The pulling down of statues of Queen Victoria and Queen Elizabeth on the legislative grounds on July 1 and the ensuing political debate showed how memorials from yesteryear may become unsustainable with the passage of time. The church and the First Nation should plan a monument that expresses the truths already known about the St. Boniface school. They should also leave room for further truths to come to light.
It is known from the 2015 report of Canada’s Truth and Reconciliation Commission that churches operated residential schools for the purpose of teaching Christian doctrine to Indigenous children. It is known that the Canadian government financed rapid expansion of the residential school network after annexation of the Hudson’s Bay Company territory in 1870. Canada’s purpose was to separate Indigenous children from their parents, their language and their culture and inculcate European settler values.
It is known also that nutrition, health care and discipline in the schools were so bad that many of the children died. Their graves are gradually coming to light as First Nations seek the burial places of their long-lost children.
The St. Boniface Industrial School, which was in operation from 1889 until 1905, was one of several such institutions in Manitoba. The Anglican Diocese of Rupert’s Land, for example, supported one at St. Paul, Middlechurch, a little north of today’s north Perimeter Highway.
Archbishop LeGatt’s project should encourage the Anglican diocese and the Peguis First Nation to look into the rise and fall of the Middlechurch industrial school. A way should be found to tell the stories of the children who attended that school — and the stories of those who entered the school but never got out alive.
These projects should not be conceived in haste. Sagkeeng First Nation, Peguis First Nation and other Indigenous communities should take all the time they need to locate the unmarked graves of their lost children, record their stories and pass those stories on to future generations.

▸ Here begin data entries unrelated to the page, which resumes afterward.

/-- R247: taking a TransportError saves `fault = 1`, `cause = 1`, `last_status = 1` and nothing else: no pointer, no byte; the
latches keep the aborted request, and control goes to `FIN`, then to `IDLE`. -/
def Obligations.TransportErrorEntry : Prop :=
  ∀ s : State, s.Inv → s.seq = .emit → s.dump = false → s.noReset 2 → s.nextIn.busFail = true →
    ∃ t, step s = .next t ∧ t.seq = .fin ∧ t.fault = true ∧ t.cause = 1 ∧ t.lastStatus = 1 ∧
      t.ptr = ⟨0, false, 0⟩ ∧ t.dly = 0 ∧ t.opQ = s.opQ ∧ t.argQ = s.argQ ∧ t.bl = s.bl ∧ t.dump = s.dump ∧
      t.inited = s.inited ∧ t.dumpWarn = s.dumpWarn ∧
      run 2 s = .next { t with seq := .idle, inputs := s.inputs.drop 2 }

/-- R33, R204: an edge that enters `FIN` writes `last_status` and records `Done` with the same code for the request in the
latches, with the pointer and the counter cleared; reset clears it; every other edge leaves it. It is what `status` shows,
and the five codes are 0 to 4. -/
def Obligations.CompletionRecordsStatus : Prop :=
  (∀ s t : State, s.Inv → step s = .next t →
    t.outputs.status = t.lastStatus ∧
    (s.nextIn.rst = true → t.lastStatus = 0) ∧
    (s.nextIn.rst = false → t.seq = .fin → t.ptr = ⟨0, false, 0⟩ ∧ t.dly = 0 ∧
      ∃ st es, t.lastStatus = st.code ∧ t.trace = s.trace ++ es ++ [.done t.opQ st] ∧ es.length ≤ 1) ∧
    (s.nextIn.rst = false → t.seq ≠ .fin →
      t.lastStatus = s.lastStatus ∧ ∀ op st, .done op st ∉ t.trace.drop s.trace.length)) ∧
  Status.ok.code = 0 ∧ Status.eTransport.code = 1 ∧ Status.eNotInit.code = 2 ∧ Status.eFaulted.code = 3 ∧
  Status.eIllegal.code = 4

/-! Whole operations on the clocked machine. -/

/-- R127, R134, R140, R150, R152, R160, R290: INIT, CMD, DATA and BL in physical mode, every write answered `ok` after any wait:
acceptance, then the whole emission list on the bus in order, each write followed by its settle delay, then `Done(op, OK)`;
the number of cycles, and the whole state left (hence the frame). -/
def Obligations.PhysicalOperationCompletes : Prop :=
  ∀ (i : Instr) (s : State) (waits : List Nat) (rest : List In),
    s.Inv → s.seq = .idle → s.emitsOn i → s.dump = false → waits.length = (s.listOf i).length →
    s.inputs = physicalEdges s.cfg.settleTicks waits ++ In.quiet :: rest →
    ∃ t, exec i s = .next t ∧
      run ((waits.map (· + 1)).sum + waits.length * s.cfg.settleTicks + 1) t =
        .next { s.endOf i .ok ((s.listOf i).map .busWrite) rest with inited := true }

/-- R57, R127, R134, R290: the same operations in dump mode: the same list goes to the DUMP port, nothing to the bus, and there
is no settle delay. -/
def Obligations.DumpOperationCompletes : Prop :=
  ∀ (i : Instr) (s : State) (waits : List Nat) (rest : List In),
    s.Inv → s.seq = .idle → s.emitsOn i → s.dump = true → waits.length = (s.listOf i).length →
    s.inputs = dumpEdges waits ++ In.quiet :: rest →
    ∃ t, exec i s = .next t ∧
      run ((waits.map (· + 1)).sum + 1) t =
        .next { s.endOf i .ok ((s.listOf i).map .dumpWrite) rest with inited := true }

/-- R232, R233, R234, R290: the transport fails the `k`-th write: exactly the writes before it were made, the operation ends with
`E_TRANSPORT`, `fault` and `cause` are set, and what acceptance wrote stays (`bl` of a BL, `inited = 0` of an INIT). -/
def Obligations.TransportErrorAborts : Prop :=
  ∀ (i : Instr) (s : State) (waits : List Nat) (w : Nat) (v : Byte) (rest : List In),
    s.Inv → s.seq = .idle → s.emitsOn i → s.dump = false → (s.listOf i)[waits.length]? = some v →
    s.inputs = physicalEdges s.cfg.settleTicks waits ++ List.replicate w In.quiet ++ In.bus .fail :: In.quiet :: rest →
    ∃ t, exec i s = .next t ∧
      run ((waits.map (· + 1)).sum + (w + 1) + waits.length * s.cfg.settleTicks + 1) t =
        .next { s.endOf i .eTransport (((s.listOf i).take waits.length).map .busWrite ++ [.busFail v]) rest with
          inited := decide (i.op ≠ opInit), fault := true, cause := 1 }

Some children attended the schools because the government sent police officers to round them up and deliver them to the schools. Some attended because their parents wanted them to have the advantages they thought might be gained through education in European culture.
The residential school narrative is the story of Canada’s cruelty to Indigenous families. That story is made up of many more stories, of individual schools and individual students, and these should not all be squeezed into the mould of a single national narrative. Archbishop LeGatt’s project should show Canada how to tell a local piece of that story in terms that can be widely understood.